Can the Heart Endure Years of Endurance Sports?

Take-Home Messages

  • Evidence suggests that ultra-endurance exercise causes myocardial injury.
  • Structural adaptations to exercise, particularly of the right ventricle, may predispose to tachyarrhythmias and SCD.

Moderate exercise is a powerful therapy in the treatment and prevention of cardiac disease. It helps address many of the most pressing global health concerns—obesity, diabetes, atherosclerotic heart disease, and some cancers. However, intense habitual exercise leads to cardiac adaptations for which the benefits are less clear.

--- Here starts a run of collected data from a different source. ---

-- ==== Sys2Proof/Tests/Slice0.lean ====
section
/-! SUPPORT. The author's own tests. First: an ill-formed term for each check of WellFormed, and words written out from the
encodings of the spec with what they decode to. Then single results that the spec works out. Then, for each statement with
hypotheses, a theorem `meets_…` with concrete states and operands that meet them all together, one for each clause. -/

section
set_option Elab.async false
open Sys2Proof

namespace Sys2Proof.Machine

/-! ### Helpers -/

/-- Slot 0 of core 0 of cluster 0 runs and stands at address 128. -/
def running (f : Slot → Slot) (c : Core → Core) : State :=
  (State.reset.modCore c).modSlot (fun x => f { x with run := .running, pc := 128, npc := 130 })
/-- The listed g registers set. -/
def withG (l : List (Nat × Word)) (x : Slot) : Slot := { x with g := l.foldl (fun v p => v.setIfInBounds p.1 p.2) x.g }
/-- A running state with the listed g registers, VTYPE and VL. -/
def vecState (l : List (Nat × Word)) (vt : Word) (vl : Nat) (c : Core → Core) : State :=
  running (fun x => { withG l x with vtype := vt, vl := vl }) c

theorem free_of {s : State} (h : s.slot.stepping = false) : s.Free := h
theorem wf_of {i : Instr} (h : i.defect = none) : i.WellFormed := h
theorem quiet_of {s : State}
    (h : s.eager = true ∧ s.slot.run = .running ∧ s.slot.stepping = false ∧ s.core.queue = [] ∧ s.core.heldRanges = []) : s.Quiet :=
  ⟨h.1, h.2.1, h.2.2.1, h.2.2.2.1, h.2.2.2.2⟩
theorem len_vl {s : State} {len : BitVec 3} (h : len.toNat < 4) : LenIs s len s.slot.vl := by simp [LenIs, h]
theorem len_lq {s : State} {len : BitVec 3} {n : Nat} (h : 4 ≤ len.toNat ∧ (s.core.f.lq[len.toNat - 4]?.getD []).head? = some n ∧
    0 < s.core.f.occ[len.toNat - 4]?.getD 0) : LenIs s len n := by
  have : ¬ len.toNat < 4 := by omega
  simp only [LenIs, this, if_false]; exact h.2
/-- The result is the given one. -/
def isOk {ε α : Type} [DecidableEq α] (a : α) : Except ε α → Bool
  | .ok b => decide (b = a)
  | .error _ => false
theorem ok_of {ε α : Type} [DecidableEq α] {x : Except ε α} {a : α} (h : isOk a x = true) : x = .ok a := by
  cases x with
  | ok b => simp only [isOk, decide_eq_true_eq] at h; rw [h]
  | error e => simp [isOk] at h
/-- There is a result. -/
def someOk {ε α : Type} : Except ε α → Bool
  | .ok _ => true
  | .error _ => false
theorem ok_some {ε α : Type} {x : Except ε α} (h : someOk x = true) : ∃ a, x = .ok a := by
  cases x with
  | ok b => exact ⟨b, rfl⟩
  | error e => simp [someOk] at h
theorem some_of {α : Type} {x : Option α} {p : α → Prop} [DecidablePred p] (h : x.any (fun a => decide (p a)) = true) : ∃ a, x = some a ∧ p a := by
  cases x with
  | none => simp at h
  | some a => exact ⟨a, rfl, by simpa using h⟩
theorem error_of {ε α : Type} [DecidableEq ε] {x : Except ε α} {e : ε}
    (h : (match x with | .error b => decide (b = e) | .ok _ => false) = true) : x = .error e := by
  cases x with
  | error b => simp only [decide_eq_true_eq] at h; rw [h]
  | ok b => simp at h

end Sys2Proof.Machine
namespace Sys2Proof.Machine

/-! ### Terms with a reserved field, and words of the encoding -/

/-- Each limit of R77 to R79 and of the pages broken in one term: what WellFormed answers. -/
theorem test_ill_formed_1 :
    ([(.add ⟨32, 3, 2⟩, .badF7), (.add ⟨5, 32, 2⟩, .badTail), (.add ⟨5, 3, 32⟩, .badTail), (.addi ⟨32, 17, 0xFFFFE⟩, .badF7),
      (.addi ⟨31, 32, 0xFFFFE⟩, .badTail), (.slli ⟨31, 17, 64⟩, .badTail), (.slliW ⟨31, 17, 32⟩, .badTail), (.clz ⟨5, 3, 1⟩, .badTail),
      (.sel ⟨false, 0, 32, 3, 2, 31, 0, 0, 0⟩, .badF7), (.sel ⟨true, 0, 5, 3, 2, 31, 0, 0, 0⟩, .badF7), (.sel ⟨false, 1, 5, 3, 2, 31, 0, 0, 0⟩, .badTail),
      (.sel ⟨false, 0, 5, 32, 2, 31, 0, 0, 0⟩, .badTail), (.sel ⟨false, 0, 5, 3, 32, 31, 0, 0, 0⟩, .badTail),
      (.sel ⟨false, 0, 5, 3, 2, 32, 0, 0, 0⟩, .badTail), (.sel ⟨false, 0, 5, 3, 2, 31, 0, 0, 1⟩, .badTail),
      (.sel ⟨false, 0, 5, 3, 2, 31, 1, 0, 0⟩, .badTail), (.sel ⟨false, 0, 5, 3, 2, 31, 0, 1, 0⟩, .badTail), (.limmT4w ⟨32, 0x80000001⟩, .badF7),
      (.limmT8w ⟨32, 0x123456789ABCDEF0⟩, .badF7), (.jmp ⟨1, 0x7FFFFFD, 17⟩, .badF7), (.call ⟨32, 0x7FFFFFD, 17⟩, .badF7), (.getid ⟨32, 13⟩, .badF7),
      (.trap ⟨1, 0x7F⟩, .badF7), (.trap ⟨0, 256⟩, .badTail), (.vsetlLq ⟨5, 4, 0⟩, .badTail), (.vidx ⟨5, 0xFFFFFE, 3, 6, 3⟩, .badTail),
      (.vadd ⟨false, 0, 63, 62, 61, 0, 1, 3, 0⟩, .badTail), (.vfsqrt ⟨false, 0, 5, 3, 1, 0, 1, 4, 0⟩, .badTail),
      (.vcmpEq ⟨false, 0, 8, 3, 2, 0, 1, 4, 0⟩, .badF7), (.mand ⟨8, 3, 2⟩, .badF7), (.mand ⟨7, 8, 2⟩, .badTail), (.mand ⟨7, 3, 8⟩, .badTail),
      (.mpopcLq ⟨4, 3, 0⟩, .badF7), (.vcomp ⟨false, 0, 5, 3, 0, 1, 1, 4, 0⟩, .badTail), (.vslup ⟨false, 0, 5, 3, 2, 0, 1, 4, 0⟩, .badF7),
      (.vscan ⟨false, 2, 5, 3, 2, 9, 1, 4, 0⟩, .badTail), (.vsegsum ⟨false, 0, 5, 3, 1, 8, 1, 4, 0⟩, .badTail), (.vld ⟨5, 4, 9, 0, 6, 5⟩, .badTail),
      (.vld ⟨5, 2, 9, 1, 6, 5⟩, .badTail), (.vld ⟨5, 2, 9, 0, 6, 3⟩, .badTail), (.vlds ⟨5, 2, 9, 32, 6, 5⟩, .badTail), (.vldk ⟨16, 2, 9, 7, 6, 5⟩, .badF7),
      (.vldw ⟨8, 2, 9, 0, 6, 5⟩, .badF7), (.mldt ⟨4, true, 3, 9⟩, .badF7), (.mldt ⟨3, true, 4, 9⟩, .badTail),
      (.mrowv ⟨false, 0, 5, 4, 2, 0, 1, 4, 0⟩, .badTail), (.nmulW ⟨true, 0, 5, 3, 8, 0, 1, 4, 0⟩, .badTail), (.nbfy ⟨true, 0, 63, 3, 2, 9, 1, 4, 0⟩, .badF7),
      (.nmodset ⟨1, 3, 0⟩, .badF7), (.gquiet ⟨5, 1, 0⟩, .badTail)] : List (Instr × Reject)).all
      (fun p => decide (p.1.defect = some p.2)) = true := by decide +kernel
theorem test_ill_formed_2 :
    ([(.spushv ⟨false, 0, 16, 3, 0, 3, 1, 4, 0⟩, .badF7), (.spushv ⟨false, 0, 5, 3, 0, 4, 1, 4, 0⟩, .badTail),
      (.spopk ⟨false, 0, 5, 8, 7, 9, 0, 4, 0⟩, .badTail), (.stok ⟨16, 3, 15⟩, .badF7), (.spopg ⟨5, 16, 0⟩, .badTail), (.binit ⟨5, 3, 5⟩, .badTail),
      (.getid ⟨5, 8⟩, .badTail), (.getid ⟨5, 14⟩, .badTail), (.caps 32, .badF7), (.sysrd ⟨5, 11⟩, .badTail), (.syswr ⟨5, 19⟩, .badTail),
      (.vsett ⟨5, 0x04000000⟩, .badTail), (.vadd ⟨true, 0, 63, 62, 32, 0, 1, 4, 0⟩, .badTail), (.vadd ⟨false, 0, 63, 62, 61, 1, 1, 4, 0⟩, .badTail),
      (.vadd ⟨false, 0, 63, 62, 61, 0, 1, 4, 3⟩, .badTail), (.vadd ⟨true, 0, 63, 62, 1, 0, 1, 4, 1⟩, .badTail),
      (.vmin ⟨false, 1, 63, 62, 61, 0, 1, 4, 0⟩, .badTail), (.vredsum ⟨false, 0, 5, 3, 0, 9, 1, 4, 0⟩, .badTail),
      (.vargmax ⟨false, 0, 5, 3, 5, 0, 1, 4, 0⟩, .badTail), (.vsortkP ⟨false, 0, 5, 3, 2, 5, 1, 4, 0⟩, .badTail), (.mzero 4, .badF7),
      (.vcmul ⟨true, 0, 5, 3, 8, 0, 1, 4, 0⟩, .badTail), (.stok ⟨5, 3, 4⟩, .badTail), (.stok ⟨5, 3, 7⟩, .badTail), (.vldg ⟨5, 2, 9, 0, 0, 4⟩, .badTail),
      (.vldg ⟨5, 2, 9, 0, 1, 0⟩, .badTail), (.phase 5, .badF7), (.ld ⟨32, 2, 6, 9, 0xFFFF8⟩, .badF7), (.ld ⟨5, 4, 6, 9, 0xFFFF8⟩, .badTail),
      (.ld ⟨5, 2, 7, 9, 0xFFFF8⟩, .badTail), (.st ⟨5, 3, 4, 9, 8⟩, .badTail), (.amoAdd ⟨32, 3, 2, 9, 7, 0⟩, .badF7), (.amoAdd ⟨5, 4, 2, 9, 7, 0⟩, .badTail),
      (.amoAdd ⟨5, 3, 0, 9, 7, 0⟩, .badTail), (.amoFadd ⟨5, 3, 2, 9, 7, 0⟩, .badTail), (.amoBfadd ⟨5, 3, 1, 9, 7, 0⟩, .badTail),
      (.amoBfadd ⟨5, 0, 0, 9, 7, 0⟩, .badTail), (.amoSwap ⟨5, 3, 2, 9, 7, 1⟩, .badTail), (.amoCas ⟨5, 3, 3, 9, 7, 4⟩, .badTail),
      (.vamoAdd ⟨5, 61, 60, 0, 6, 1, 2, true, 9, 3⟩, .badTail), (.vamoAdd ⟨5, 61, 60, 0, 6, 5, 2, true, 9, 4⟩, .badTail),
      (.vamoMaxu ⟨5, 61, 60, 0, 6, 5, 0, true, 9, 3⟩, .badTail), (.vamoAdd ⟨5, 61, 60, 1, 6, 5, 2, true, 9, 3⟩, .badTail),
      (.vamoAdd ⟨5, 61, 60, 0, 6, 5, 2, false, 9, 3⟩, .badTail), (.opacc ⟨4, 8, 4, 2, 3, 4, 5, 6, 7, 4, 5⟩, .badF7),
      (.opacc ⟨3, 1, 4, 2, 3, 4, 5, 6, 7, 4, 5⟩, .badTail), (.opacc ⟨3, 11, 4, 2, 3, 4, 5, 6, 7, 4, 5⟩, .badTail),
      (.opacc ⟨3, 0, 0, 2, 3, 5, 5, 6, 7, 4, 5⟩, .badTail), (.opacc ⟨3, 8, 4, 2, 3, 4, 5, 6, 7, 1, 5⟩, .badTail),
      (.opsub ⟨3, 8, 4, 2, 3, 4, 5, 6, 7, 4, 2⟩, .badTail)] : List (Instr × Reject)).all
      (fun p => decide (p.1.defect = some p.2)) = true := by decide +kernel
theorem test_ill_formed_3 :
    ([(.vcvt ⟨5, 3, 0, 0, 1, 4, 0x3C2C⟩, .badTail), (.vcvt ⟨5, 3, 15, 6, 1, 4, 0x3C28⟩, .badTail), (.vcvt ⟨5, 3, 15, 18, 1, 4, 0x3C28⟩, .badTail),
      (.vcvt ⟨5, 3, 16, 2, 1, 4, 0x3C28⟩, .badTail), (.vcvt ⟨5, 3, 15, 2, 1, 4, 0x3C21⟩, .badTail), (.vcvt ⟨5, 3, 15, 2, 1, 1, 0x3C28⟩, .badTail),
      (.vcvt ⟨5, 3, 15, 2, 1, 4, 0x7C28⟩, .badTail), (.vcvt ⟨5, 3, 15, 2, 1, 4, 0x3D28⟩, .badTail), (.mchain ⟨1, 0, 0, 0, 0, 0, 0xF98⟩, .badF7),
      (.mchain ⟨0, 1, 0, 0, 0, 0, 0xF98⟩, .badTail), (.mchain ⟨0, 0, 0, 0, 0, 0, 0x908⟩, .badTail), (.mchain ⟨0, 0, 0, 0, 0, 0, 0x988⟩, .badTail),
      (.mdrain ⟨1, 3, 9, 0, 0, 0, 0x135⟩, .badF7), (.mdrain ⟨0, 4, 9, 0, 0, 0, 0x135⟩, .badTail), (.mdrain ⟨0, 3, 9, 0, 0, 0, 0x535⟩, .badTail),
      (.mdrain ⟨0, 3, 9, 0, 0, 0, 0x136⟩, .badTail), (.mdrain ⟨0, 3, 9, 0, 0, 0, 0x145⟩, .badTail), (.mdrain ⟨0, 3, 9, 1, 0, 0, 0x135⟩, .badTail),
      (.mdrain ⟨0, 3, 9, 0, 0, 0, 0x335⟩, .badTail), (.mdrain ⟨0, 3, 9, 0, 0, 0, 0x1B5⟩, .badTail), (.mdrainStream ⟨0, 3, 0, 15, 0, 0, 0x301⟩, .badTail),
      (.mdrainStream ⟨0, 3, 1, 15, 0, 0, 0x381⟩, .badTail), (.mdrainStream ⟨0, 3, 0, 16, 0, 0, 0x381⟩, .badTail),
      (.mdrainStream ⟨0, 3, 0, 15, 0, 0, 0x391⟩, .badTail), (.msetc ⟨1, 7, 9, 1, 0, 0, 0x0⟩, .badF7), (.msetc ⟨0, 8, 9, 1, 0, 0, 0x0⟩, .badTail),
      (.msetc ⟨0, 7, 9, 2, 0, 0, 0x0⟩, .badTail), (.msetc ⟨0, 7, 9, 0, 0, 0, 0x0⟩, .badTail), (.msetc ⟨0, 7, 9, 1, 0, 0, 1⟩, .badTail),
      (.msetc ⟨0, 7, 32, 1, 0, 0, 0x0⟩, .badTail), (.mtile ⟨4, 9, 8, 7, 0, 0, 0x842317FF⟩, .badF7), (.mtile ⟨3, 9, 8, 32, 0, 0, 0x842317FF⟩, .badTail),
      (.mtile ⟨3, 9, 8, 7, 0, 0, 0xA4000000⟩, .badTail), (.mtile ⟨3, 9, 8, 7, 0, 0, 0x12000000⟩, .badTail),
      (.mtile ⟨3, 9, 8, 7, 0, 0, 0x44004000⟩, .badTail), (.mtile ⟨3, 9, 8, 7, 0, 0, 0x44003000⟩, .badTail),
      (.mtile ⟨3, 9, 8, 7, 0, 0, 0x00001800⟩, .badTail), (.bfy ⟨1, 5, 6, 7, 1, 4, 0x4FFFDB⟩, .badF7), (.bfy ⟨0, 5, 5, 7, 1, 4, 0x4FFFDB⟩, .badTail),
      (.bfy ⟨0, 5, 6, 8, 1, 4, 0x4FFFDB⟩, .badTail), (.bfy ⟨0, 5, 6, 7, 1, 4, 0x4⟩, .badTail), (.bfy ⟨0, 5, 6, 7, 1, 4, 0x80001⟩, .badTail),
      (.bfy ⟨0, 5, 6, 7, 1, 4, 0x80000B⟩, .badTail), (.bfy ⟨0, 5, 6, 7, 1, 3, 0x4FFFDB⟩, .badTail), (.bpass ⟨1, 9, 8, 7, 0, 0, 0x17EF12⟩, .badF7),
      (.bpass ⟨0, 9, 8, 8, 0, 0, 0x17EF12⟩, .badTail), (.bpass ⟨0, 9, 8, 7, 0, 0, 0x200042⟩, .badTail), (.bpass ⟨0, 9, 8, 7, 0, 0, 0x002⟩, .badTail),
      (.bpass ⟨0, 9, 8, 7, 0, 0, 0x342⟩, .badTail), (.bpass ⟨0, 9, 8, 7, 0, 0, 0x442⟩, .badTail)] : List (Instr × Reject)).all
      (fun p => decide (p.1.defect = some p.2)) = true := by decide +kernel
theorem test_ill_formed_4 :
    ([(.bpass ⟨0, 9, 8, 7, 0, 0, 0x044⟩, .badTail), (.bpass ⟨0, 9, 8, 7, 0, 0, 0x061⟩, .badTail), (.bpass ⟨0, 9, 8, 7, 0, 0, 0x05C⟩, .badTail),
      (.bpass ⟨0, 9, 8, 7, 0, 0, 0x072⟩, .badTail), (.bpass ⟨0, 9, 8, 7, 0, 0, 0x80042⟩, .badTail), (.bpass ⟨0, 9, 8, 7, 0, 0, 0x100042⟩, .badTail),
      (.bpass ⟨0, 9, 8, 7, 0, 0, 0x8042⟩, .badTail), (.bpass ⟨0, 9, 8, 7, 0, 0, 0x404B⟩, .badTail), (.bperm ⟨1, 9, 8, 7, 0, 0, 0x191⟩, .badF7),
      (.bperm ⟨0, 32, 8, 7, 0, 0, 0x191⟩, .badTail), (.bperm ⟨0, 9, 8, 7, 0, 0, 0x222⟩, .badTail), (.bperm ⟨0, 9, 8, 7, 0, 0, 0x422⟩, .badTail),
      (.bperm ⟨0, 9, 8, 7, 0, 0, 0x024⟩, .badTail), (.bperm ⟨0, 9, 8, 7, 0, 0, 0x002⟩, .badTail), (.bperm ⟨0, 9, 8, 7, 0, 0, 0x1A2⟩, .badTail),
      (.bperm ⟨0, 9, 8, 7, 0, 0, 0x021⟩, .badTail), (.bperm ⟨0, 9, 8, 7, 0, 0, 0x03C⟩, .badTail), (.bperm ⟨0, 9, 8, 7, 0, 0, 0x08B⟩, .badTail),
      (.bperm ⟨0, 9, 8, 7, 0, 0, 0x07B⟩, .badTail), (.bpermRev ⟨0, 9, 8, 1, 0, 0, 0x382⟩, .badTail), (.twgenCplx ⟨1, 7, 9, 8, 0, 0, 0x7F00⟩, .badF7),
      (.twgenCplx ⟨0, 8, 9, 8, 0, 0, 0x7F00⟩, .badTail), (.twgenCplx ⟨0, 7, 9, 8, 0, 0, 0x1⟩, .badTail), (.twgenMod ⟨0, 7, 9, 8, 0, 0, 0x3⟩, .badTail),
      (.twgenMod ⟨0, 7, 9, 8, 0, 0, 0x8001⟩, .badTail), (.bfpnorm ⟨1, 9, 0, 0, 0, 0, 0x19B⟩, .badF7), (.bfpnorm ⟨0, 9, 1, 0, 0, 0, 0x19B⟩, .badTail),
      (.bfpnorm ⟨0, 9, 0, 0, 0, 0, 0x082⟩, .badTail), (.bfpnorm ⟨0, 9, 0, 0, 0, 0, 0x28B⟩, .badTail), (.bfpnorm ⟨0, 9, 0, 0, 0, 0, 0x00B⟩, .badTail),
      (.bfpnorm ⟨0, 9, 0, 0, 0, 0, 0x1AB⟩, .badTail), (.txf ⟨1, 9, 8, 7, 0, 0, 0x173⟩, .badF7), (.txf ⟨0, 9, 8, 8, 0, 0, 0x173⟩, .badTail),
      (.txf ⟨0, 9, 8, 7, 0, 0, 0x024⟩, .badTail), (.txf ⟨0, 9, 8, 7, 0, 0, 0x182⟩, .badTail), (.txf ⟨0, 9, 8, 7, 0, 0, 0x03C⟩, .badTail),
      (.txf ⟨0, 9, 8, 7, 0, 0, 0x06B⟩, .badTail), (.txf ⟨0, 9, 8, 7, 0, 0, 0x222⟩, .badTail), (.gcfg ⟨1, 9, 0, 0, 0, 0, 0xB3⟩, .badF7),
      (.gcfg ⟨0, 32, 0, 0, 0, 0, 0xB3⟩, .badTail), (.gcfg ⟨0, 9, 0, 0, 0, 0, 0xB4⟩, .badTail), (.gcfg ⟨0, 9, 0, 0, 0, 0, 0x03⟩, .badTail),
      (.gcfg ⟨0, 9, 0, 0, 0, 0, 0xBB⟩, .badTail), (.gcfg ⟨0, 9, 0, 0, 0, 0, 0x1B3⟩, .badTail), (.gstart ⟨0, 1, 0, 0, 0, 0, 0x0⟩, .badTail),
      (.gwait ⟨0, 0, 0, 0, 0, 0, 1⟩, .badTail), (.gnode ⟨0, 9, 0, 0, 0, 0, 0xB⟩, .badTail), (.greset ⟨0, 0, 1, 0, 0, 0, 0x0⟩, .badTail),
      (.sunb ⟨16, 0, 0, 0, 0, 0, 0x0⟩, .badF7), (.sunb ⟨15, 0, 0, 0, 0, 0, 1⟩, .badTail)] : List (Instr × Reject)).all
      (fun p => decide (p.1.defect = some p.2)) = true := by decide +kernel
theorem test_ill_formed_5 :
    ([(.sbindVec ⟨15, 0, 0, 1, 0, 0, 0x2⟩, .badTail), (.sbindVec ⟨15, 0, 0, 0, 0, 0, 0x100002⟩, .badTail), (.sbindVec ⟨15, 0, 0, 0, 0, 0, 0x12⟩, .badTail),
      (.sbindVec ⟨15, 0, 0, 0, 0, 0, 0xA⟩, .badTail), (.sbindPat ⟨15, 0, 0, 0, 0, 0, 0x102⟩, .badTail), (.sbindNin ⟨15, 0, 0, 0, 0, 0, 0xA2⟩, .badTail),
      (.sbindNin ⟨15, 0, 0, 0, 0, 0, 0x852⟩, .badTail), (.sbindNin ⟨15, 0, 0, 0, 0, 0, 0x5A⟩, .badTail), (.sbindNout ⟨15, 0, 0, 0, 0, 0, 0x52⟩, .badTail),
      (.sbindNout ⟨15, 0, 0, 0, 0, 0, 0x658⟩, .badTail), (.sbindNbr ⟨15, 0, 0, 0, 0, 0, 0x42⟩, .badTail), (.sbindRtr ⟨15, 0, 0, 0, 0, 0, 0x20002⟩, .badTail),
      (.sbindBfy ⟨15, 0, 0, 0, 0, 0, 0x2⟩, .badTail), (.sbindArr ⟨15, 0, 0, 0, 0, 0, 0x2⟩, .badTail), (.spat ⟨16, 9, 8, 7, 0, 0, 0x1B3⟩, .badF7),
      (.spat ⟨15, 9, 8, 32, 0, 0, 0x1B3⟩, .badTail), (.spat ⟨15, 9, 8, 7, 0, 0, 0x4⟩, .badTail), (.spat ⟨15, 9, 8, 7, 0, 0, 0x18⟩, .badTail),
      (.spat ⟨15, 9, 8, 7, 0, 0, 0xC0⟩, .badTail), (.spat ⟨15, 9, 8, 7, 0, 0, 0x200⟩, .badTail), (.rstage ⟨1, 9, 8, 15, 0, 0, 0x3FCD⟩, .badF7),
      (.rstage ⟨0, 9, 8, 16, 0, 0, 0x3FCD⟩, .badTail), (.rstage ⟨0, 9, 8, 15, 0, 0, 0x11⟩, .badTail), (.rstage ⟨0, 9, 8, 15, 0, 0, 0x4001⟩, .badTail),
      (.cpy ⟨32, 9, 8, 7, 0, 4, 0x11⟩, .badF7), (.cpy ⟨31, 9, 8, 32, 0, 4, 0x11⟩, .badTail), (.cpy ⟨31, 9, 8, 7, 1, 4, 0x11⟩, .badTail),
      (.cpy ⟨31, 9, 8, 7, 0, 1, 0x11⟩, .badTail), (.cpy ⟨31, 9, 8, 7, 0, 4, 0x20000⟩, .badTail), (.cpy ⟨31, 9, 8, 7, 0, 4, 0x1000000⟩, .badTail),
      (.cpy ⟨31, 9, 8, 7, 0, 4, 0x100⟩, .badTail), (.cpy ⟨31, 9, 8, 7, 0, 4, 0x4000⟩, .badTail), (.cpyz ⟨31, 9, 8, 7, 0, 0, 0x10000⟩, .badTail),
      (.cpyz ⟨31, 9, 8, 7, 0, 4, 0xC008⟩, .badTail), (.cpyg ⟨31, 9, 8, 7, 0, 7, 0xC0⟩, .badTail), (.cpyg ⟨31, 9, 8, 7, 0, 7, 0x4⟩, .badTail),
      (.cpyg ⟨31, 9, 8, 7, 0, 7, 0x20⟩, .badTail), (.cpyt ⟨31, 9, 0, 7, 0, 4, 0x41⟩, .badTail), (.cpyt ⟨31, 9, 0, 7, 0, 4, 0x88⟩, .badTail),
      (.brule ⟨32, 9, 0, 0, 0, 0, 0x3FFE⟩, .badF7), (.brule ⟨31, 9, 1, 0, 0, 0, 0x3FFE⟩, .badTail), (.brule ⟨31, 9, 0, 0, 0, 0, 0x4000⟩, .badTail),
      (.brule ⟨31, 9, 0, 0, 0, 0, 0x8000⟩, .badTail), (.bwalk ⟨32, 61, 9, 8, 6, 5, 0x3000F⟩, .badF7), (.bwalk ⟨31, 61, 9, 32, 6, 5, 0x3000F⟩, .badTail),
      (.bwalk ⟨31, 61, 9, 8, 6, 2, 0x3000F⟩, .badTail), (.bwalk ⟨31, 61, 9, 8, 6, 5, 0x2000F⟩, .badTail), (.bwalk ⟨31, 61, 9, 8, 6, 5, 0x1001F⟩, .badTail),
      (.bwalk ⟨31, 61, 9, 8, 6, 5, 0x4001F⟩, .badTail)] : List (Instr × Reject)).all
      (fun p => decide (p.1.defect = some p.2)) = true := by decide +kernel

The debate goes back more than 2 decades when Blair et al. first reported a reduction in CV and all-cause mortality in a large cohort of healthy middle-aged subjects but simultaneously suggested a limit beyond which further improvements in health outcomes were no longer significant.1 This outer boundary of benefit was estimated to be around 9 METS for women or 10 METS for men, an intensity that is approximately half that at which competitive endurance athletes regularly train.

Today, there is growing evidence suggesting that intense habitual exercise may not lend itself to the “more is better” dictum in regard to cardiac adaptations. André La Gerche, MBBS, PhD, a marathon runner himself, has been uncovering evidence that the heart can be damaged by endurance activities.

Endurance Activities and the Heart

Assessments soon after completion of endurance races have reported biochemical and functional cardiac abnormalities. Increases in cardiac troponin I (cTnI) and B-type natriuretic peptide (BNP) as well as LV wall motion abnormalities on echocardiography have been described.

The reports have been inconsistent, however, with some studies reporting only very mild or no evidence of cardiac dysfunction. One problem: few early studies combined both biochemical and functional assessments.

Dr. La Gerche and colleagues tested 27 athletes (20 male, 7 female) 1 week before, immediately after, and 1 week after an ultra-endurance triathlon.2 Their findings included:

  • Post-race, cTnI was raised in 15 athletes (58%) and the mean value for the entire cohort increased (0.17 vs. 0.49 mg/l; p < 0.01).
  • BNP rose in every athlete and the mean increased significantly (12.2 vs. 42.5 ng/l; p < 0.001).
  • LVEF was unchanged but integrated systolic strain decreased (16.9% vs. 15.1%; p < 0.01).
  • New regional wall motion abnormalities developed in seven athletes (27%); LVEF was reduced in this subgroup (57.8% vs. 45.9%; p < 0.001).
  • RV function was reduced in the entire cohort with decreases in fractional area change (0.47 vs. 0.39; p < 0.01) and tricuspid annular plane systolic excursion (21.8 vs. 19.1 mm; p < 0.01).

At follow-up, all variables returned to baseline except in one athlete where RV dysfunction persisted. Their work uncovered three new pieces of information:

  1. myocardial dysfunction is transient;
  2. strain and strain rate are reliable and sensitive measures in this clinical setting; and
  3. endurance exercise can induce significant RV dysfunction.

Whether these findings represent damage or part of the normal physiological process of stress, repair, and recovery is still unclear. However, La Gerche et al. recently published a paper comparing ventricular changes during exercise and whether changes influenced chronic ventricular remodeling in athletes.3 They found greater RV enlargement and greater wall thickening in athletes, which appear to be a product of disproportionate load excess.

Arrhythmias and Endurance Activities

A number of cohort studies have demonstrated an increase in atrial arrhythmias among endurance athletes, particularly when follow-up includes former athletes now middle-aged and older. In light of these studies, some argue that long-term endurance exercise may, at least in some athletes, create a substrate for arrhythmias. For example, highly trained athletes—although at much lower risk of heart disease overall—are much more prone to atrial fibrillation and atrial flutter.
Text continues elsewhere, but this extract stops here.